/-- How an instruction uses its register fields, by the kind of context that issues it. A result of `accld`, `fork`, `join` and `discard` may go to a
pigeonhole: R205 forbids one as an operand, and a destination is read as none (DEDUCED, log 67). The
destination of `sample` is a pair, so that a pigeonhole there is an illegal operand as of a 64-bit type: R165 says only 'even register' (DESIGN CHOICE,
log 65). -/
def useOf (k : CtxKind) (i : Instr) : Use :=
  match i with
  | .add x | .sub x | .mul x | .mulhi x | .min x | .max x | .and x | .or x | .xor x | .shl x | .shr x
  | .div x | .rem x => ⟨roleT x.ty, roleT x.ty, roleT x.ty, .none⟩
  | .mad x | .fma x => ⟨roleT x.ty, roleT x.ty, roleT x.ty, roleT x.ty⟩
  | .abs x | .neg x | .not x | .mov x => ⟨roleT x.ty, roleT x.ty, .none, .none⟩
  | .popc _ | .clz _ | .brev _ | .rcp _ | .rsq _ | .sqrt _ | .exp2 _ | .log2 _ | .tanh _ | .sigm _ | .fclass _
  | .rint _ => ⟨.word, .word, .none, .none⟩
  | .bfe _ | .avg _ | .csgn _ | .fscl _ | .mxunpack _ => ⟨.word, .word, .word, .none⟩
  | .bfi _ | .dot4 _ => ⟨.word, .word, .word, .word⟩
  | .cmp x => ⟨.idx, roleT x.ty, roleT x.ty, .none⟩
  | .sel x => ⟨roleT x.ty, roleT x.ty, roleT x.ty, .idx⟩
  | .lea x => ⟨roleT x.ty, roleT x.ty, .word, .none⟩
  | .cvt x => ⟨roleT x.ty, roleT x.t2, .none, .none⟩
  | .mxscale x => ⟨.word, .word, if x.sub == 2 then .word else .none, .none⟩
  | .mxpack x => ⟨.word, .word, if x.sub == 0 then .word else .none, .none⟩
  | .rand x => ⟨roleT x.ty, .none, .none, .none⟩
  | .plog _ => ⟨.idx, .idx, .idx, .none⟩
  | .pget _ => ⟨.word, .idx, .none, .none⟩
  | .pset _ => ⟨.idx, .word, .none, .none⟩
  | .addVi x | .subVi x | .mulVi x | .minVi x | .maxVi x | .andVi x | .orVi x | .xorVi x | .shlVi x | .shrVi x
  | .leaVi x => ⟨roleT x.ty, roleT x.ty, .none, .none⟩
  | .bfeVi _ => ⟨.word, .word, .none, .none⟩
  | .cmpVi x => ⟨.idx, roleT x.ty, .none, .none⟩
  | .movVi x => ⟨roleT x.ty, .none, .none, .none⟩
  | .shfl x => ⟨roleT x.ty, roleT x.ty, roleT x.ty, .none⟩
  | .bclane x | .scan x | .red x | .cmpct x => ⟨roleT x.ty, roleT x.ty, .none, .none⟩
  | .vote _ => ⟨.idx, .idx, .none, .none⟩
  | .ballot _ => ⟨.word, .idx, .none, .none⟩
  | .match _ => ⟨.word, .word, .none, .none⟩
  | .sample _ => ⟨.pair, .word, .none, .word⟩
  | .perm x => ⟨roleT x.ty, roleT x.ty, roleT x.ty, roleT x.ty⟩
  | .ld x => ⟨roleData k x.ty, roleAddr k x.quay, .none, .none⟩
  | .st x => ⟨.none, roleAddr k x.quay, roleData k x.ty, .none⟩
  | .ldx x => ⟨roleData k x.ty, roleAddr k x.quay, .wordNoQ, .none⟩
  | .stx x => ⟨.none, roleAddr k x.quay, roleData k x.ty, .wordNoQ⟩
  | .atom x => ⟨roleData k x.ty, roleAddr k x.quay, roleData k x.ty, .none⟩
  | .cas x => ⟨roleData k x.ty, roleAddr k x.quay, roleData k x.ty, roleData k x.ty⟩
  | .fence _ => useNone
  | .hacc x => ⟨.word, roleAddr k x.quay, .word, .word⟩
  | .lcopy _ | .lfill _ => ⟨.none, scalar64 k, scalar64 k, .none⟩
  | .lgather _ | .lscatter _ => ⟨.none, scalar64 k, scalar64 k, .wordNoQ⟩
  | .cmma x =>
    if x.sub == 1 then
      ⟨.none, .multi (craneRegs x.ty), .multi (craneRegs ((cmmaTb x).getD .i32)), if x.ty.isMx then .wordNoQ else .none⟩
    else ⟨.none, scalar64 k, scalar64 k, if x.ty.isMx then scalar64 k else .none⟩
  | .czero _ => useNone
  | .cdrain x => ⟨.none, scalar64 k, if bitAt x.sub 1 then scalar64 k else .none, scalar64 k⟩
  | .accld _ => ⟨.word, .none, .none, .none⟩
  | .bycoup _ => ⟨.none, .wordNoQ, .none, .none⟩
  | .bybias _ | .byclamp _ | .bycount _ | .bystate _ | .bybmap _ => ⟨.none, .wordNoQ, scalar64 k, .none⟩
  | .byfree _ => ⟨.none, .none, scalar64 k, .none⟩
  | .bysweep _ => ⟨.none, scalar64 k, .wordNoQ, .none⟩
  | .bymode _ => ⟨.none, scalar64 k, .none, .none⟩
  | .look x => ⟨.none, .wordNoQ, .wordNoQ, if x.sub == 1 then .wordNoQ else .none⟩
  | .tarm x => ⟨.none, if x.sub == 1 then .none else .wordNoQ, .none, .none⟩
  | .steer x => ⟨.none, .wordNoQ, if x.sub == 1 then .none else .wordNoQ, .none⟩
  | .region _ => ⟨.none, .wordNoQ, .wordNoQ, .none⟩
  | .fork _ | .join _ | .discard _ => ⟨.word, .wordNoQ, .none, .none⟩
  | .sadd x | .ssub x | .smul x | .smulh x | .sdiv x | .srem x | .smin x | .smax x | .sand x | .sor x | .sxor x
  | .sshl x | .sshr x | .sbfe x | .sext x => ⟨.word, .word, if x.useImm then .none else .word, .none⟩
  | .scmp x => ⟨.idx, .word, if x.useImm then .none else .word, .none⟩
  | .ssel x => ⟨.word, .word, if x.useImm then .none else .word, .idx⟩
  | .sbfi x => ⟨.word, .word, if x.useImm then .none else .word, .word⟩
  | .smov _ | .spopc _ | .sclz _ | .sctz _ => ⟨.word, .word, .none, .none⟩
  | .sli _ => ⟨.word, .none, .none, .none⟩
  | .cop _ => ⟨.idx, .idx, .idx, .none⟩
  | .brx _ | .sbrx _ | .sret _ | .loop _ => ⟨.none, .plain, .none, .none⟩
  | .scall _ => ⟨.plain, .none, .none, .none⟩
  | .qbind _ => ⟨.qname, .word, .none, .none⟩
  | .qunbind _ => ⟨.qname, .none, .none, .none⟩
  | .qtrypop _ | .qcount _ | .qmask _ | .qpeek _ => ⟨.word, .qname, .none, .none⟩
  | .qtrypush _ | .bcast _ => ⟨.qname, .word, .none, .none⟩
  | .bget x => ⟨if x.ty == .n64 then .pair else .word, .qname, .none, .none⟩
  | .await x =>
    if k == .crew then ⟨roleT x.ty, roleAddr k (bitAt x.sub 0), roleTNoQ x.ty, .none⟩
    else ⟨.word, .wordNoQ, .wordNoQ, .none⟩
  | .own _ => ⟨.none, .word, .none, .none⟩
  | .twait _ | .tfirst _ => ⟨.word, role64 k, .none, .none⟩
  | .sysrd x => ⟨roleSys k x, if bits x.imm 11 0 = 0x030 then .word else .none, .none, .none⟩
  | .syswr x => ⟨.none, roleSys k x, .none, .none⟩
  | .spawn _ => ⟨.word, role64 k, .none, .none⟩
  | .depdec _ => ⟨role64 k, role64 k, .none, .none⟩
  | _ => useNone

> **Exercise**
The reply should consist solely of the lines of the data, exact, from the opening line through the line with "pigeonhole: R205 forbids", inclusive.

> **Task answer**
/-- How an instruction uses its register fields, by the kind of context that issues it. A result of `accld`, `fork`, `join` and `discard` may go to a
pigeonhole: R205 forbids one as an operand, and a destination is read as none (DEDUCED, log 67). The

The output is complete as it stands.